[sldev] Complete viewer compilation benchmarks
James Cook
james at lindenlab.com
Sat Mar 31 21:28:48 PDT 2007
This is a great analysis. Thanks for sharing.
My own internal tests with building Second Life on Windows, Mac and
Linux show that build time is almost completely CPU bound. The best way
to get faster builds is to find more workstations for Incredibuild,
distcc, or your distributed build system of choice. :-)
Where a RAM disk or faster hard drive might matter is for linking. Link
times are primarily I/O bound. A 10K RPM disk will speed linking by 30%
or more. See below.
James
(A piece of mail I sent internally a while ago)
Takeaway:
I humbly recommend developer workstations include a secondary drive,
preferably at 10,000 RPM.
Details:
I decided to try to reduce my link times by throwing hardware at the
problem.
C: Western Digital 80 GB 7200 RPM 1.5 Gb SATA disk that came with my
box. It has the operating system and compiler installed on it.
D: Western Digital 120 GB 7200 RPM 1.5 Gb SATA disk I added.
E: Western Digital 36 GB 10,000 RPM 1.5 Gb SATA disk I added.

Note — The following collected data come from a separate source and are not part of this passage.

/-- The time a value of a register list takes: the capture time the list carries for it, else its CLOCK, else the take time
(R151, assumption log 28). -/
def listTime (z : Zone) (pairs : List (Column × Ax)) (stamp : Nat) (col : Column) : Nat :=
  let timeOf (p : Column × Ax) : Option Nat := axTime z (octetsOf p.2)
  ((pairs.find? fun p => isCaptureTime p.1 && p.1.classId == col.classId && p.1.obis == col.obis).bind timeOf).getD
    (((pairs.find? fun p => p.1.target == 1).bind timeOf).getD stamp)

/-- One register list (R153); none where its element count differs from the layout's. -/
def listContent (z : Zone) (l : Layout) (stamp : Nat) (c : Content) (e : Ax) : Option Content :=
  match e with
  | .list _ items raw =>
    if items.length ≠ l.cols.length then none
    else
      let pairs := l.cols.zip items
      some (pairs.foldl (fun c p =>
        let (col, x) := p
        if col.target = 0 then c
        else
          let (c1, got) := pick col x c
          match got with
          | none => c1
          | some (v, sc, unit) =>
            if col.target = 18 then
              match convert 18 v sc unit with
              | some (code, _, _) =>
                c1.add (.event { origin := 0, code := eventCode code, time := some (listTime z pairs stamp col), raw })
              | none => c1
            else
              match (if col.target = 1 then clockValue z col v sc unit else registerValue z col v sc unit) with
              | some g => c1.add (.register { g with entry := { g.entry with time := listTime z pairs stamp col } })
              | none => c1) c)
  | _ => none

/-- The elements a pushed body holds: an array's elements, or itself. -/
def entriesOf (body : Ax) : List Ax :=
  match body with
  | .list true items _ => items
  | x => [x]

/-- What a data-notification's body gives under the slot's layout; none counts NOT_PARSED (R152, R153). -/
def notifyContent (z : Zone) (x : Slot) (layout : Option Layout) (stamp : Nat) (body : Ax) : Option (Content × Valid) :=
  match layout with
  | none => none
  | some l =>
    if l.isList then
      ((entriesOf body).foldl (fun acc e => acc.bind fun c => listContent z l stamp c e)
        (some { units := cachedUnits x })).map fun c => (c, x.valid)
    else profileContent z x l stamp (entriesOf body) x.valid

/-- What one attribute's value gives: a profile's buffer, a scaler_unit, an event code or a register value; `origin` is the
event origin (R152, assumption log 28). -/
def attributeContent (z : Zone) (x : Slot) (layout : Option Layout) (stamp origin : Nat) (time : Option Nat) (cls : Nat)
    (obis : Bytes) (attr : Nat) (value : Ax) (raw : Bytes) : Option (Content × Valid) :=
  if cls = 7 ∧ attr = 2 then
    match layout with
    | some l => if l.isList then none else profileContent z x l stamp (entriesOf value) x.valid
    | none => none
  else
    let col := ((layout.map fun l => l.cols).getD []).find? fun c => c.classId == cls && c.obis == obis && c.attr == attr
    let col := col.getD { classId := cls, obis, attr, index := 0, target := 17, scaler := 0, unit := 255 }
    let col := if col.target = 1 ∨ col.target = 0 then { col with target := 17 } else col
    let (c, got) := pick col value { units := cachedUnits x }
    match got with
    | none => some (c, x.valid)
    | some (v, sc, unit) =>
      if col.target = 18 then
        match convert 18 v sc unit with
        | some (code, _, _) =>
          some (c.add (.event { origin, code := eventCode code, time := some (time.getD stamp), raw }), x.valid)
        | none => some (c, x.valid)
      else
        match registerValue z col v sc unit with
        | some g => some (c.add (.register { g with entry := { g.entry with time := time.getD stamp } }), x.valid)
        | none => some (c, x.valid)

/-- The register entries of an unciphered frame in COMMISSIONING: one for each value of each column, with the entry's interval end,
or in a register list the value's own capture time (R151). -/
def commissionContent (z : Zone) (x : Slot) (layout : Option Layout) (stamp : Nat) (body : Ax) : List RegRead :=
  match layout with
  | none => []
  | some l =>
    let entries := (entriesOf body).map fun e => match e with
      | .list _ items _ => if items.length = l.cols.length then l.cols.zip items else []
      | _ => []
    if entries.any List.isEmpty then []
    else
      let ends : List Nat :=
        if l.isList then entries.map fun _ => stamp
        else
          ((profileContent z x l stamp (entriesOf body) x.valid).map fun _ =>
            (giveEnds z l.capture stamp (entries.map fun ps =>
              (ps.foldl (profileColumn z []) (freshReading x l, {})).1)).map fun r => r.iv.end_ * nsPerS).getD []
      ((entries.zip ends).foldl (fun (acc : List RegRead × Content) p =>
        p.1.foldl (fun acc q =>
          let (col, v0) := q
          if col.target = 0 then acc
          else
            let (c, got) := pick col v0 acc.2
            let time := if l.isList then listTime z p.1 p.2 col else p.2
            match got with
            | none => (acc.1, c)
            | some (v, sc, unit) =>
              match (if col.target = 1 then clockValue z col v sc unit else registerValue z col v sc unit) with
              | some g => (acc.1 ++ [{ g with entry := { g.entry with time } }], c)
              | none => (acc.1, c)) acc) ([], { units := cachedUnits x })).1

/-! ### Validation (R157, R158) -/

/-- The quantities a rule looks at (table Rule types). -/
def ruleQtys (r : Rule) : List Nat :=
  if r.qty ≠ 0xFF then [r.qty]
  else
    match r.type with
    | 1 | 4 => [0, 1, 2, 3, 4, 5, 6, 7]
    | 2 | 3 | 6 | 7 | 11 => [0, 1, 2, 3]
    | 5 => [1]
    | 8 => [4, 5, 6]
    | _ => []

/-- A quantity's value in a reading. -/
def valueOf (r : Reading) (q : Nat) : Int := if q < 4 then (r.iv.e.getD q 0 : Int) else (r.iv.v.getD (q - 4) 0 : Int)

/-- The last `n` measured values of a quantity; none while fewer are held. -/
def lastValues (v : Valid) (q n : Nat) : Option (List (Int × Option Int)) :=
  let h := (Tbl.getD v.recent q []).take n
  if h.length = n then some h else none

/-- Each of the last `n` measured values of a quantity is of a kind: with a value of that kind now, the run is `n + 1` long. -/
def runOf (v : Valid) (q n : Nat) (kind : Int × Option Int → Bool) : Bool :=
  match lastValues v q n with
  | some h => h.all kind
  | none => false

/-- The last register value of a quantity and the interval values since. -/
def lastRegOf (v : Valid) (q : Nat) : Option (Int × Int) := (v.lastReg.find? fun x => x.1 == q).map Prod.snd

/-- A cumulative value against CONTINUITY or ROLLBACK, with the interval value it closes. -/
def cumulativeFires (r : Rule) (v : Valid) (q : Nat) (c e : Int) : Bool :=
  match lastRegOf v q with
  | none => false
  | some (last, sum) => if r.type = 6 then decide (r.a < (c - last - (sum + e)).natAbs) else decide (r.a < last - c)

/-- Voltage L1 of a reading, where it was supplied. -/
def suppliedL1 (x : Reading) : Option Int := if 4 ∈ x.sup then some (valueOf x 4) else none

/-- The value is 0 while voltage L1 is above a limit (ZERO_RUN, R157). -/
def zeroUnder (a : Int) (p : Int × Option Int) : Bool := p.1 == 0 && (match p.2 with | some l1 => decide (a < l1) | none => false)

/-- One rule against an interval reading: whether it fires (R157). CLOCK judges it by how far the meter's clock was off in its frame,
where the frame tells (DESIGN CHOICE, assumption log 28). -/
def ruleOnReading (r : Rule) (gen : Bool) (off : Option Nat) (x : Reading) (v : Valid) : Bool :=
  let qs := (ruleQtys r).filter fun q => decide (q ∈ x.sup)
  match r.type with
  | 1 | 8 => qs.any fun q => decide (valueOf x q < r.a) || decide (r.b < valueOf x q)
  | 2 =>
    qs.any fun q =>
      match lastValues v q r.n with
      | some h => decide (r.b < valueOf x q) && decide (r.a * lowerMedian (h.map fun p => p.1.toNat) < 16 * valueOf x q)
      | none => false
  | 3 => qs.any fun q => zeroUnder r.a (valueOf x q, suppliedL1 x) && runOf v q (r.n - 1) (zeroUnder r.a)
  | 4 => qs.any fun q => valueOf x q != 0 && runOf v q (r.n - 1) fun p => p.1 == valueOf x q
  | 5 => decide (1 ∈ x.sup) && decide (r.a < valueOf x 1) && !gen
  | 6 | 7 =>
    (ruleQtys r).any fun q => match x.cum.find? fun p => p.1 == q with
      | some p => cumulativeFires r v q p.2 (valueOf x q)
      | none => false
  | 9 => x.iv.status &&& r.a.toNat != 0
  | 10 => match off with
    | some d => decide (r.a * nsPerS < (d : Int))
    | none => false
  | _ => false

/-- What a reading leaves in the rule history: the measured values, the register values, the sums (R158). -/
def remember (x : Reading) (v : Valid) : Valid :=
  let v1 := x.sup.foldl (fun u q =>
    { u with recent := Tbl.upd u.recent q [] fun h => ((valueOf x q, suppliedL1 x) :: h).take 96 }) v
  (List.range 4).foldl (fun u q =>
    match x.cum.find? fun p => p.1 == q with
    | some p => { u with lastReg := (q, p.2, 0) :: u.lastReg.filter fun y => y.1 != q }
    | none => { u with lastReg := u.lastReg.map fun y => if y.1 = q then (q, y.2.1, y.2.2 + valueOf x q) else y }) v1

/-- The bit of a rule type. -/
def ruleBit (t : Nat) : BitVec 16 := BitVec.ofNat 16 (2 ^ (t - 1))

/-- A reading against the slot's rules, in order, and the history it leaves (R158). -/
def judgeReading (rules : List Rule) (gen : Bool) (off : Option Nat) (x : Reading) (v : Valid) : Reading × Valid :=
  let bits := rules.foldl (fun a r => if ruleOnReading r gen off x v then a ||| ruleBit r.type else a) x.iv.rules
  ({ x with iv := { x.iv with rules := bits } }, remember x v)

/-- A register value against a rule (R158). -/
def ruleOnRegister (tai : Nat) (r : Rule) (g : RegRead) (v : Valid) : Bool :=
  let q := quantityOf g.entry.target
  let y := g.entry.value
  match r.type with
  | 1 | 8 => decide (11 ≤ g.entry.target) && decide (g.entry.target ≤ 14) && decide (q ∈ ruleQtys r)
      && (decide (y < r.a) || decide (r.b < y))
  | 6 | 7 => isCumulative g.entry.target && decide (q ∈ ruleQtys r) && cumulativeFires r v q y 0
  | 9 => g.entry.target == 2 && (y.toNat &&& r.a.toNat != 0)
  | 10 => match g.clock with
    | some t => decide (r.a * nsPerS < ((t : Int) - tai).natAbs)
    | none => false
  | _ => false

/-- A register value against the slot's rules, and the history it leaves (R158). -/
def judgeRegister (rules : List Rule) (tai : Nat) (g : RegRead) (v : Valid) : RegRead × Valid :=
  let q := quantityOf g.entry.target
  ({ g with flagged := rules.any fun r => ruleOnRegister tai r g v },
   if isCumulative g.entry.target then { v with lastReg := (q, g.entry.value, 0) :: v.lastReg.filter fun y => y.1 != q } else v)

/-- How far the first Clock value of a frame's content lies from an instant of TB2, ns. -/
def clockOff (tai : Nat) (l : List Item) : Option Nat :=
  (l.findSome? fun i => match i with | .register g => g.clock | _ => none).map fun t => ((t : Int) - tai).natAbs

Time to link newview_noopt.exe:
C: 2'15"
D: 2'00"
E: 1'30"
Also, because I'm remote checking out a branch takes a while. I usually
make a copy of a "release" checkout, then svn switch it to the target
branch.
Time to duplicate "release" checkout:
C: 13'42"
D: 8'45"
E: 6'35"
E: is this disk, which cost $120 including tax and shipping.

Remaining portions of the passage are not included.